→ **WHAT IS NEEDED**
The lines to reproduce from the material below are those from the one containing "for is under" through the one containing "r.rp.toNat L [1]) ∧", both included; write them out exactly and add nothing.

..........

/-! ### Memory -/

/-- Loads (R67, R111, R134, R171, R177, R178): when no active lane faults, each lane that keeps its result has its registers
waiting, and an access under way at the place its address translates to. An element load has one access for each record it
touches, at the elements' places in their page, that of a stack window's address too (R91, R100). -/
def Obligations.LoadsIssued : Prop :=
  ∀ (i : Instr) (r : LoadIs), loadIs i = some r → i.wf = true → ∀ s : State, Issuing s → PortsOk s r.x (offPorts r.off) →
    AllPass (r.checks s) →
    ∃ t, exec i s = .next t ∧ Moved s t r.x ∧ AccessFrame s t ∧
      ∀ L va acc, (L, va, .ok acc) ∈ r.checks s → s.keeps r.x r.d L →
        match r.fmt with
        | .raw w sx => Awaits s t L (clsCode r.d.cls) r.d.no.toNat w.regs fun p =>
            UnderWay s t L acc.space w.bytes (.load (.pend p.id 0) w.bytes sx)
        | .elems n ty => ∃ e, acc.ent = some e ∧ Awaits s t L (clsCode r.d.cls) r.d.no.toNat (eltRegs n ty) fun p =>
            p.pack = (if ty = .f32 then .words else .halves) ∧ ∀ k < n.n, ∃ items,
              ((elemPlace e (Acc_off acc e + k)).2, k) ∈ items ∧
              UnderWay s t L (Acc_at acc (elemPlace e (Acc_off acc e + k)).1) (zbRec (fmtTy e.fmt))
                (.eload (.pend p.id 0) e.fmt items ty)

/-- Stores (R58, R67, R112, R177, R179): each active lane's data, as read at issue, is under way to the place its address
translates to. At issue no form changes memory, which changes when the store completes at its home, the scratchpad or a stack line,
which change when it acts there (`AccessesAct`), the team's registers and predicates, or another team. That the data of `ST.128` may
be of class `g` or `t` is the model's choice (log 39). -/
def Obligations.StoresIssued : Prop :=
  ∀ (i : Instr) (r : StoreIs), storeIs i = some r → i.wf = true → ∀ s : State, Issuing s → PortsOk s r.x r.srcs →
    AllPass (r.checks s) →
    ∃ t, exec i s = .next t ∧ Moved s t r.x ∧ AccessFrame s t ∧ (t.core s.cur.core).stack = (s.core s.cur.core).stack ∧
      ∀ L va acc, (L, va, .ok acc) ∈ r.checks s →
        match r.fmt with
        | .raw w => UnderWay s t L acc.space w.bytes (.store (s.storeBytes r.c w.bytes L))
        | .elems n ty rm sr => ∃ e, acc.ent = some e ∧ ∀ k < n.n, ∃ items,
            ((elemPlace e (Acc_off acc e + k)).2, s.storeElem r.c ty L k) ∈ items ∧
            UnderWay s t L (Acc_at acc (elemPlace e (Acc_off acc e + k)).1) (zbRec (fmtTy e.fmt))
              (.estore e.fmt items rm (if sr then some s.cg.phase.toNat else none) false)

/-- `ATOM` without an escort set, and `RED` (R190, R192): one access under way for each word, in which every lane of the word
has its part, and whose old value is the lane's result; memory, the scratchpad, stack lines, the team's registers and predicates, and
other teams stand as before. -/
def Obligations.AtomicsIssued : Prop :=
  ∀ (i : Instr) (r : AtomIs), atomIs i = some r → i.wf = true → ∀ s : State, Issuing s → PortsOk s r.x r.srcs →
    AllPass (r.checks s) →
    ∃ t, exec i s = .next t ∧ Moved s t r.x ∧ AccessFrame s t ∧ (t.core s.cur.core).stack = (s.core s.cur.core).stack ∧
      ∀ L va acc, (L, va, .ok acc) ∈ r.checks s →
        ∃ f ∈ t.flights, f.team = s.cur.team ∧ f.space = acc.space ∧ f.n = r.n ∧
          ∃ parts tg, f.op = .atomic r.op r.ty parts ∧ (tg, r.bv s L, r.cv s L) ∈ parts ∧ OldTo s t L r.d r.ty.regs tg

/-- The escort decision (R180 to R183, R220, R228): an accepted request goes with the registers as they stood, charges its
sectors and sets its predicate; a refused one escorts and charges nothing and clears it. Either way what the instruction asks
for is under way: with the request, or carried out unescorted. -/
def Obligations.EscortDecision : Prop :=
  ∀ (i : Instr) (r : EscIs), escIs i = some r → r.e.cnt ≠ 0 → i.wf = true → ∀ s : State, Issuing s → PortsOk s r.x r.srcs →
    AllPass (escChecks i s) →
    (EscFits s r → ∃ t q, exec i s = .next t ∧ Moved s t r.x ∧ EscSent s t r q ∧
      (t.core s.cur.core).used = (s.core s.cur.core).used + q.charge ∧ AsksFor s t i (some q.id) ∧
      ∀ L ∈ s.active r.x, Due s t 2 3 r.rp.toNat L [1]) ∧
    (s.active r.x ≠ [] → ¬ EscFits s r → ∃ t, exec i s = .next t ∧ Moved s t r.x ∧ t.escs = s.escs ∧
      (t.core s.cur.core).used = (s.core s.cur.core).used ∧ t.ct.esc = s.ct.esc ∧ AsksFor s t i none ∧
      ∀ L ∈ s.active r.x, Due s t 2 3 r.rp.toNat L [0])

..........

→ **ANSWER SPACE**
for is under way: with the request, or carried out unescorted. -/
def Obligations.EscortDecision : Prop :=
  ∀ (i : Instr) (r : EscIs), escIs i = some r → r.e.cnt ≠ 0 → i.wf = true → ∀ s : State, Issuing s → PortsOk s r.x r.srcs →
    AllPass (escChecks i s) →
    (EscFits s r → ∃ t q, exec i s = .next t ∧ Moved s t r.x ∧ EscSent s t r q ∧
      (t.core s.cur.core).used = (s.core s.cur.core).used + q.charge ∧ AsksFor s t i (some q.id) ∧
      ∀ L ∈ s.active r.x, Due s t 2 3 r.rp.toNat L [1]) ∧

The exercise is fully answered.